def queryE : Query :=
  { from_ := 5, tenant := 0, context := 0, cls := 0, publish := false, fork := false, requestId := 0, sseq := 0
    compEpoch := 0, adapter := 0, lP := 0, promptLen := 0, maxNew := 0, deadline := 0, parent := 0
    sampling := ⟨0, 0, 0, 0⟩, gateway := 0 }

def verdictE : Verdict :=
  { outcome := 1, reason := 0, requestId := 0, handle := 0, step := 0, tenant := 0, keeper := 0, compEpoch := 0, ring := [] }

def withRingMsg (s : State) : State :=
  { s with car := { s.car with ringMsgs :=
      [{ kind := 1, member := 0, layer := 0, handle := 0, step := 0, firstPos := 0, tokens := 0, payload := [], folded := false }] } }

def rebuildE : Coding :=
  { codingE with rebuild := some ((List.range 8).map (fun k => (k, []))), frags := List.replicate 10 [] }

def tmuS (f : Tmu → Tmu) (s : State) : State := { s with tmu := f s.tmu }
def sqsS (f : Sqs → Sqs) (s : State) : State := { s with sqs := f s.sqs }
def slcS (f : Slc → Slc) (s : State) : State := { s with slc := f s.slc }
def pgmS (f : Pgm → Pgm) (s : State) : State := { s with pgm := f s.pgm }
def fabS (f : Fab → Fab) (s : State) : State := { s with fab := f s.fab }
def weiS (f : Wei → Wei) (s : State) : State := { s with wei := f s.wei }
def hifS (f : Hif → Hif) (s : State) : State := { s with hif := f s.hif }
def secS (f : Sec → Sec) (s : State) : State := { s with sec := f s.sec }
def hltS (f : Hlt → Hlt) (s : State) : State := { s with hlt := f s.hlt }
def stwS (f : Stw → Stw) (s : State) : State := { s with stw := f s.stw }
def supS (f : Sup → Sup) (s : State) : State := { s with sup := f s.sup }
def carS (f : Car → Car) (s : State) : State := { s with car := f s.car }
def tirS (f : Tir → Tir) (s : State) : State := { s with tir := f s.tir }
def cmpS (f : Cmp → Cmp) (s : State) : State := { s with cmp := f s.cmp }

/-- In a start-up state with that many power-up steps done. -/
def booting (b : BootState) (n : Nat) : State := stwS (fun u => { u with boot := b, powerStep := n }) State.reset

/-- An image of one byte, its key digest that of 97 zero bytes. -/
def imageE : List Byte :=
  le 2 1 ++ le 1 0 ++ le 1 0 ++ le 4 1 ++ le 4 0 ++ le 1 0xA1 ++ zeros 3 ++ zeros 97 ++ zeros 15 ++ sha384 [0] ++ zeros 96 ++
    zeros 240 ++ [0]

/-- Flash that holds it. -/
def flashE : State :=
  stwS (fun u => { u with flash := imageE.zipIdx.map (fun e => (imageBase + e.2, e.1)) }) (booting .bootRom 2)

theorem imageE_key : (imageE.drop 16).take 97 = zeros 97 := by decide +kernel

theorem imageE_form : fld imageE 0 2 = 1 ∧ fld imageE 2 1 = 0 ∧ fld imageE 3 1 = 0 ∧ fld imageE 4 4 = 1 ∧ fld imageE 12 1 = 0xA1 ∧
    imageE.length = 513 ∧ zeroAt imageE 13 3 = true ∧ zeroAt imageE 113 15 = true ∧ zeroAt imageE 272 240 = true ∧
    sha384 (imageE.drop 512) = (imageE.drop 128).take 48 := by decide +kernel

/-- The image is accepted by a part whose key slot 0 is fused with that key's digest. -/
theorem imageE_good (s : State) (h : Config.romKey 0 = sha384 (zeros 97)) (h0 : s.sec.revoked = 0) (h1 : s.sec.fusedSvn = 0) :
    imageCause s imageE true = 0 := by
  obtain ⟨f0, f1, f2, f3, f4, f5, f6, f7, f8, f9⟩ := imageE_form
  have hb : bitOf 0 0 = false := by decide
  simp [imageCause, f0, f1, f2, f3, f4, f5, f6, f7, f8, f9, imageE_key, h, h0, h1, hb]

def colder : MismatchSensors := ⟨0, 0, 0, 0, 0, 0, 0, 0⟩

def itemE : Item := { id := 0, step := 0, slot := 0, context := 0, layer := 0, kind := .norm, done := true, shadowed := false }

def mismatchE : Mismatch :=
  { item := itemE, seqNo := 0, primPhys := 0, shadowPhys := 1, refPhys := none, prim := [], shadow := [], sensors := colder
    listIndex := 0, tenant := 0, refStep := none }

def segmentE : Segment := { base := 0, ports := 1, size := 1, pbr := 0, target := 0, state := .active }

/-- The management port's SPDM connection with its algorithms agreed. -/
def agreed : State := secS (fun u => { u with mctp := { version := 0x12, caps := true, algos := true } }) svc

/-- A key blob of the IDE stream of port 0, bound to the part. -/
def blobE : List Byte :=
  le 1 0x10 ++ zeros 3 ++ le 4 1 ++ zeros 16 ++ (identityRecord.drop 20).take 8 ++ zeros 224

/-- In SERVICE with CXL port 0 up. -/
def linked : State := hifS (fun u => { u with x0 := { rate := 2, width := 8 } }) svc

theorem flashE_image : flashImage flashE = imageE := by decide +kernel

theorem flashE_good (h : Config.romKey 0 = sha384 (zeros 97)) : imageCause flashE (flashImage flashE) true = 0 := by
  rw [flashE_image]; exact imageE_good _ h rfl rfl

/-- In SERVICE with a CXL port up and host ring 1 enabled. -/
def ringed : State := hifS (fun u => { u with rings := [(1, { ctrl := 0x86000000 })] }) linked

/-- Where bodies of commands may lie. -/
def bodyPlace : Nat := Config.hdmBase + 0x2000000

/-- An entry's head on ring 1, of tenant 1, with a body of `n` bytes. -/
def headE (n : Nat) : CmdHead :=
  { ring := 1, silent := false, notify := false, tenant := 1, subq := 0, tag := 9, bodyAddr := if n = 0 then 0 else bodyPlace
    bodyLen := n, placed := [] }

/-- A composition map of the one node 0: this module. -/
def mapE : List Byte :=
  le 4 1 ++ le 4 1 ++ zeros 56 ++ le 4 0 ++ le 1 2 ++ zeros 11 ++ le 4 25000 ++ le 4 0 ++ (identityRecord.drop 32).take 48 ++
    (List.replicate 3 (le 4 0xFFFFFFFF ++ zeros 12)).flatten ++ zeros 8

def mapped : State := writeMem bodyPlace mapE ringed

def leaseE : Lease := { cls := 0, orphan := 0, share := 0, seqQuota := 1, pageQuota := 1, ckpt := 0, models := 0 }

/-- An object of dike 1, two extents. -/
def objectE : Desc := { state := .hopper, object := true, tenant := 1, extents := 2 }

def opsE : WinOps := { key := 0, desc := 0, descGen := 0, rights := 3, ring := 1, base := 0, length := 64 }

/-- A window of dike 1 on it. -/
def windowE : Window := { state := .opened, dike := 1, rights := 15, length := 128, openedAt := some 0 }

def withWindow (w : Window) (s : State) : State :=
  { s with fab := { s.fab with windows := [(256, w)] }, pgm := { s.pgm with descs := [(0, objectE)] } }

def ticketE : Ticket := { ring := 1, tag := 9, opcode := 0x0D, silent := false }

/-- Dike 1 leased, its first queue enabled. -/
def served : State :=
  weiS (fun u => { u with queues := [(256, { enable := true })] }) (secS (fun u => { u with leases := [(1, leaseE)] }) ringed)

def remoteE (op : Nat) : RemoteOps := { dest := 6, window := 256, gen := 0, key := 0, winOffset := 0, op := op, operand := 0, compare := 0 }

/-- A Nodor packet of dike 1 from node 5 for node 0, the whole of its message, to window 256. -/
def packetE (op : Nat) (payload : List Byte) : Packet :=
  { port := 0, frameLen := 98 + payload.length, fecFixed := 0, fecOk := true, fcsOk := true, etherType := 0x88B5, vlan := 0
    tagOk := true, version := 1, opcode := op, flags := 0, dike := 1, keyIndex := 0, cls := 0, source := 5, dest := 0
    window := 256, gen := 0, key := 0, winOffset := 0, msgSeq := 3, msgLen := payload.length, index := 0, count := 1
    pktOffset := 0, rsvdZero := true, payload := payload }

/-- Node 0 with port 0 up, a wire key of dike 1, its intake open, window 256 on the object. -/
def wired : State :=
  let s := withWindow windowE ringed
  secS (fun u => { u with wire := [(1, { v0 := some 7 })] })
    (fabS (fun u => { u with node := 0, ports := [(0, { up := true })], intake := [1] }) s)

/-- The policer of dike 1 is on, its bucket empty. -/
def policed : State := weiS (fun u => { u with policers := [(1, { enable := true, rate := 1, burst := 4112 })] }) wired

/-- A message under way to node 5 under MSG_SEQ 3. -/
def sentE (opcode : Nat) (carried : Carried) (payload : List Byte) : OutMsg :=
  { dest := 5, seq := 3, opcode := opcode, dike := 1, keyIndex := 0, window := 256, gen := 0, key := 0, winOffset := 0
    notify := false, msgLen := payload.length, queue := 256, charged := false, carried := carried, packets := [(0, payload)]
    unsent := 0, firstSent := some 0, latestSent := 0, answer := [], answerCount := 0 }

def sending (m : OutMsg) : State := fabS (fun u => { u with out := [m] }) wired

def arrivedE : InMsg :=
  { source := 5, seq := 3, opcode := 2, dike := 1, keyIndex := 0, port := 0, window := 256, gen := 0, winOffset := 0
    notify := false, msgLen := 128, count := 2, got := [], latest := 0 }

/-- A module in replay with a step in progress. -/
def replaying : State :=
  hltS (fun u => { u with replaying := true }) (stwS (fun u => { u with charter := { u.charter with replay := 1 } }) svc)

/-- Its journal: a step's last record; or before it a record of digests. -/
def journalLast : State := (putRecord 7 0 0 0 0 0 0 [] replaying).2
def journalTwo : State :=
  (putRecord 7 0 0 0 0 0 0 [] (putRecord 6 0 0 0 0 0 0 (le 4 5 ++ le 4 1 ++ le 8 1 ++ zeros 16) replaying).2).2

def recordE : JRec := ⟨6, 0, 0, 0, 0, 0, 0, le 4 5 ++ le 4 1 ++ le 8 1 ++ zeros 16⟩

def flashQ (l : List FlashWrite) : State := stwS (fun u => { u with flashQueue := l }) ringed

/-- An update in a state, with the command that awaits its outcome. -/
def updating (u : UpdState) : State := secS (fun x => { x with upd := u, updTicket := some ticketE, staged := imageE }) ringed

/-! ## Hypotheses of the statements are met -/

/-- States and operands that meet the hypotheses of `RequestsWaitForTheirBoundary`, clause by clause (clauses with
the same hypotheses share one). -/
theorem test_met_requestsWaitForTheirBoundary :
    (∃ (r : Request) (s : State), takesFrom s r.gateway = true ∧ roleP s = true) ∧
    (∃ (m : MsgIn) (s : State) (q : Query), takesFrom s m.source = true ∧ roleC s = true ∧ readQuery m.source m.bytes
      = some q) ∧
    (∃ (c : Named) (s : State), takesFrom s c.source = true ∧ roleC s = true) ∧
    (∃ (c : Named) (s : State), takesFrom s c.source = true ∧ roleP s = true ∧ keeperAsked s c.tenant c.requestId =
      none) ∧
    (∃ (m : MsgIn) (s : State) (v : Verdict), takesFrom s m.source = true ∧ roleC s = true ∧ readVerdict m.bytes =
      some v) :=
  ⟨⟨requestE, roled 0 svc, by decide +kernel, by decide +kernel⟩,
⟨msg (le 1 0x21 ++ zeros 95), svc, queryE, by decide +kernel, by decide +kernel, by decide +kernel⟩,
⟨namedE, svc, by decide +kernel, by decide +kernel⟩,
⟨namedE, roled 0 svc, by decide +kernel, by decide +kernel, by decide +kernel⟩,
⟨msg (le 1 0x22 ++ le 1 1 ++ zeros 30), svc, verdictE, by decide +kernel, by decide +kernel, by decide +kernel⟩⟩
──────────
Going back over the entries above, copy word for word every line from the one that has "def mapE : List" on through the one that has "def mapped : State".

def mapE : List Byte :=
  le 4 1 ++ le 4 1 ++ zeros 56 ++ le 4 0 ++ le 1 2 ++ zeros 11 ++ le 4 25000 ++ le 4 0 ++ (identityRecord.drop 32).take 48 ++
    (List.replicate 3 (le 4 0xFFFFFFFF ++ zeros 12)).flatten ++ zeros 8

def mapped : State := writeMem bodyPlace mapE ringed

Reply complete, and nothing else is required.